Prior to the Crusaders’ dominant second half, they experienced both a scoring outburst and a scoring drought in the first two quarters. Freshman running back Michael Carpenter gave the Crusaders (5-0, 2-0 American Southwest Conference) an almost immediate advantage, running for a 52-yard touchdown just 1:16 into the game before pushing the lead to 14-0 less than five minutes later on a 19-yard run.

Texas Lutheran (3-2, 1-1) chopped the lead in half with 7:51 left in the first quarter, using a four-play, 48-yard drive capped off by quarterback Brent Peavy’s 8-yard run to get on the scoreboard.

After combining for three touchdowns within the first eight minutes, the scoring briefly stalled, but Bailey revived it before the quarter’s end, running for a 29-yard score on a quarterback keep with 1:41 left in the period.

With 10:12 remaining in the third quarter, a 56-yard pass from Bailey to Geoff Myles finally initialized a scoring drive for the Crusaders as Elijah Hudson ran for a 21-yard touchdown on the following snap, giving Mary Hardin-Baylor a 28-7 lead.

The score opened the floodgates for the Crusaders, who entered the night with a margin of victory of 26 points per game, as they increased their lead to 28 points before allowing a pair of late scores.

“We started out rough,” Bailey said. “It was just little stuff we didn’t do to get the job done. I have to do a better job of coming out here, leading the team and getting us going from the get go. But, in the second half, I feel like we came out and did a better job.”

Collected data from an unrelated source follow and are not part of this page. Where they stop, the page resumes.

/-- How many events over the clocks `xs` the words of an instruction stand for (R75): no signal presents NOP,
and RST stands for a rise of `por`, whose level before the first clock is `porBefore`. -/
def Wires.eventCount (porBefore : Bool) (xs : List Wires) : Instr → Nat
  | .nop => 0
  | .smp r => (xs.map Wires.smpTick).count (some r)
  | .enc b => (xs.map Wires.encARise).count (some b)
  | .rst => ((porBefore :: xs.map Wires.por).zip (xs.map Wires.por)).count (false, true)

theorem Wires.eventCount_cons (porBefore : Bool) (x : Wires) (xs : List Wires) (i : Instr) :
    Wires.eventCount porBefore (x :: xs) i =
      Wires.eventCount porBefore [x] i + Wires.eventCount x.por xs i := by
  cases i with
  | nop => rfl
  | smp r => exact List.count_append (l₁ := [x.smpTick])
  | enc b => exact List.count_append (l₁ := [x.encARise])
  | rst => exact List.count_append (l₁ := [(porBefore, x.por)])

/-- The word that an event presents is counted with the event's operand. -/
theorem count_toList_map (o : Option Bool) {f : Bool → Instr} (hf : Function.Injective f) (a : Bool) :
    (o.map f).toList.count (f a) = [o].count (some a) := by
  cases o with
  | none => rfl
  | some v => simp [List.count_singleton, hf.eq_iff]

theorem count_toList_map_of_ne (o : Option Bool) {f : Bool → Instr} {i : Instr} (h : ∀ a, f a ≠ i) :
    (o.map f).toList.count i = 0 := by
  simp [List.count_eq_zero, h]

/-- In one clock each event presents its word once. -/
theorem Wires.count_words (porBefore : Bool) (x : Wires) (i : Instr) :
    (x.words porBefore).count (encode i) = Wires.eventCount porBefore [x] i := by
  rw [Wires.words_eq_map_encode, List.count_map_of_injective _ _ encode_injective,
    List.count_append, List.count_append]
  have hreset (h : i ≠ .rst) : (if x.por && !porBefore then [Instr.rst] else []).count i = 0 := by
    split <;> simp [h.symm]
  have hedge (h : ∀ b, .enc b ≠ i) : (x.encARise.map Instr.enc).toList.count i = 0 :=
    count_toList_map_of_ne x.encARise h
  have htick (h : ∀ r, .smp r ≠ i) : (x.smpTick.map Instr.smp).toList.count i = 0 :=
    count_toList_map_of_ne x.smpTick h
  cases i with
  | nop => rw [hreset nofun, hedge nofun, htick nofun]; rfl
  | smp r =>
    rw [hreset nofun, hedge nofun, Nat.zero_add]
    exact count_toList_map x.smpTick (fun _ _ => Instr.smp.inj) r
  | enc b =>
    rw [hreset nofun, htick nofun, Nat.zero_add]
    exact count_toList_map x.encARise (fun _ _ => Instr.enc.inj) b
  | rst =>
    rw [hedge nofun, htick nofun]
    show List.count _ _ = [(porBefore, x.por)].count (false, true)
    cases x.por <;> cases porBefore <;> rfl

/-- Over any clocks, in any admitted order, an instruction's word comes as often as its event. -/
theorem Wires.count_of_admitsOver {porBefore : Bool} {xs : List Wires} {ws : List Word}
    (h : Wires.AdmitsOver porBefore xs ws) (i : Instr) :
    ws.count (encode i) = Wires.eventCount porBefore xs i := by
  induction xs generalizing porBefore ws with
  | nil => rw [show ws = [] from h]; cases i <;> rfl
  | cons x xs ih =>
    obtain ⟨now, later, rfl, hnow, hlater⟩ := h
    rw [List.count_append, hnow.count_eq, Wires.count_words, ih hlater, ← Wires.eventCount_cons]

/-- Settles O56: the words of SMP, ENC and RST come as often as their events, and NOP's never. -/
theorem everyEventPresentsExactlyOneWord : Obligations.EveryEventPresentsExactlyOneWord := by
  intro porBefore xs ws h
  have hcount := Wires.count_of_admitsOver h
  refine ⟨hcount .rst, hcount (.smp false), hcount (.smp true), hcount (.enc false), hcount (.enc true),
    fun w hw => ?_⟩
  have hnop : (0x00#8 : Word) ∉ ws := List.count_eq_zero.mp (hcount .nop)
  obtain ⟨i, hi⟩ := Wires.exists_encode_of_admitsOver h w hw
  obtain rfl | hlegal := List.mem_cons.mp ((mem_legalWords_iff w).mpr ⟨i, hi.symm⟩)
  · exact absurd hw hnop
  · exact hlegal

/-! #### Runs from legal states -/

/-- In a state that meets R34 every word completes (R214). -/
theorem exec_completes {s : State} (i : Instr) (hi : Inv s) : ∃ t, exec i s = .next t := by
  cases i with
  | nop => exact ⟨s, exec_nop_of_inv hi⟩
  | smp r =>
    rw [exec_smp_of_inv hi]
    cases hp : s.phase with
    | test => exact ⟨_, smpRule_of_test r hp⟩
    | holdPoll => exact ⟨_, smpRule_of_holdPoll r hp⟩
    | holdWait => exact ⟨_, smpRule_of_holdWait r hp⟩
    | reserved =>
      obtain ⟨-, -, -, -, ⟨hphase, -⟩, -⟩ := hi
      exact absurd hp hphase
  | enc b => exact ⟨_, exec_enc_of_inv hi b⟩
  | rst => exact ⟨_, exec_rst_eq s⟩

/-- A stream of legal words runs from a legal state to its end and leaves a legal state (R34, R214). -/
theorem runOver_completes {s : State} (is : List Instr) (hs : Legal s) :
    ∃ t, runOver is s = .next t ∧ Legal t ∧ t.stim = [] := by
  induction is generalizing s with
  | nil => exact ⟨s.setStim [], runOver_nil s, hs, rfl⟩
  | cons i is ih =>
    obtain ⟨u, hu⟩ := exec_completes i hs.2
    rw [runOver_cons_of_next is hu]
    exact ih (acceptedWordLeavesALegalState i s u hs.1 hu)

theorem Legal_of_runOver {is : List Instr} {s t : State} (hs : Legal s) (h : runOver is s = .next t) :
    Legal t := by
  obtain ⟨u, hu, hlegal, -⟩ := runOver_completes is hs
  exact Host.Outcome.next.inj (hu.symm.trans h) ▸ hlegal
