/-- CLEAR GROUP's rule (R139). -/
def clearGroupRule : OrderRule := fun args s =>
  judged [(s.inService, .wrongState), (args.length == 1, .outOfRange), (within 0 15 (argument args 1), .outOfRange)] s
    (s.clearGroup (argument args 1))

/-- CLEAR_GROUP (R139, R140). -/
def execClearGroup (s : State) : Result := orderStep 0x30 clearGroupRule s

/-- The result of CLEAR CLASS (R141). -/
def State.clearClassResult (s : State) (c : Nat) : ResultCode :=
  if (s.classGroups c).any (fun g => (s.group g).owed) then .reportOwed
  else if (s.clearableGroups c).any (fun g => ((s.clearClass c).group g).latched) then .reasserted
  else .ok

/-- CLEAR CLASS's rule (R141). -/
def clearClassRule : OrderRule := fun args s =>
  judged [(s.inService, .wrongState), (args.length == 1, .outOfRange), (within 0 3 (argument args 1), .outOfRange)] s
    (s.clearClass (argument args 1), s.clearClassResult (argument args 1))

/-- CLEAR_CLASS (R141). -/
def execClearClass (s : State) : Result := orderStep 0x31 clearClassRule s

/-- FORCE TRIP's rule (R144). -/
def forceTripRule : OrderRule := fun args s =>
  judged [(s.inService, .wrongState), (args.length == 0, .outOfRange)] s (s.pulse 61, .ok)

/-- FORCE_TRIP (R144). -/
def execForceTrip (s : State) : Result := orderStep 0x32 forceTripRule s

/-- The masked flag of source x in the working trip map (R142, R143). -/
def State.setMasked (s : State) (x : Nat) (b : Bool) : State :=
  s.onTables (fun t => { t with tripMap := upd t.tripMap (x + 1) (fun e => { e with masked := b }) })

/-- The checks of MASK SOURCE and UNMASK SOURCE (R142). -/
def sourceChecks (args : List Word) (s : State) : List (Bool × ResultCode) :=
  [(s.inService, .wrongState), (args.length == 1, .outOfRange), (within 0 61 (argument args 1), .outOfRange)]

/-- MASK SOURCE's rule (R142). -/
def maskRule : OrderRule := fun args s =>
  judged (sourceChecks args s) s (s.setMasked (argument args 1) true, .ok)

/-- MASK_SOURCE (R142). -/
def execMaskSource (s : State) : Result := orderStep 0x33 maskRule s

/-- UNMASK SOURCE's effect: an asserted LEVEL source acts as an assertion into its group (R143). -/
def State.unmask (s : State) (x : Nat) : State :=
  let s1 := s.setMasked x false
  if s1.asserted x && (s1.mapEntry x).level then s1.assertInto x (s1.mapEntry x).group else s1

/-- UNMASK SOURCE's rule (R143). -/
def unmaskRule : OrderRule := fun args s =>
  judged (sourceChecks args s) s (s.unmask (argument args 1), .ok)

/-- UNMASK_SOURCE (R143). -/
def execUnmaskSource (s : State) : Result := orderStep 0x34 unmaskRule s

Following a Bulldogs’ three-and-out, it took Mary Hardin-Baylor just five plays to cover 57 yards as Bailey found Myles for the Crusaders’ first passing score of the game on a 14-yard completion with 6:45 left in the third quarter. Then, Crusaders defensive back and former Belton standout Brodrick Crain picked off Peavy, and the offense converted it into points as well, going 92 yards in a scoring drive spanning into the fourth quarter, and Hudson reached the end zone for a second time to give his team a 42-7 lead.

Mary Hardin-Baylor’s lead grew to 49-21 before Texas Lutheran kicker Allen Cain connected on an ACS record 59-yard field goal and the Bulldogs added a touchdown in the final 2:03 to help outscore the Crusaders 24-14 in the fourth quarter.

“It left a bad taste in our mouth just because we gave up those touchdowns at the last part,” Fredenburg said. “Our guys didn’t feel real good about that, but there were some bright spots, and we did some good things. We still have to repair some things and get better.”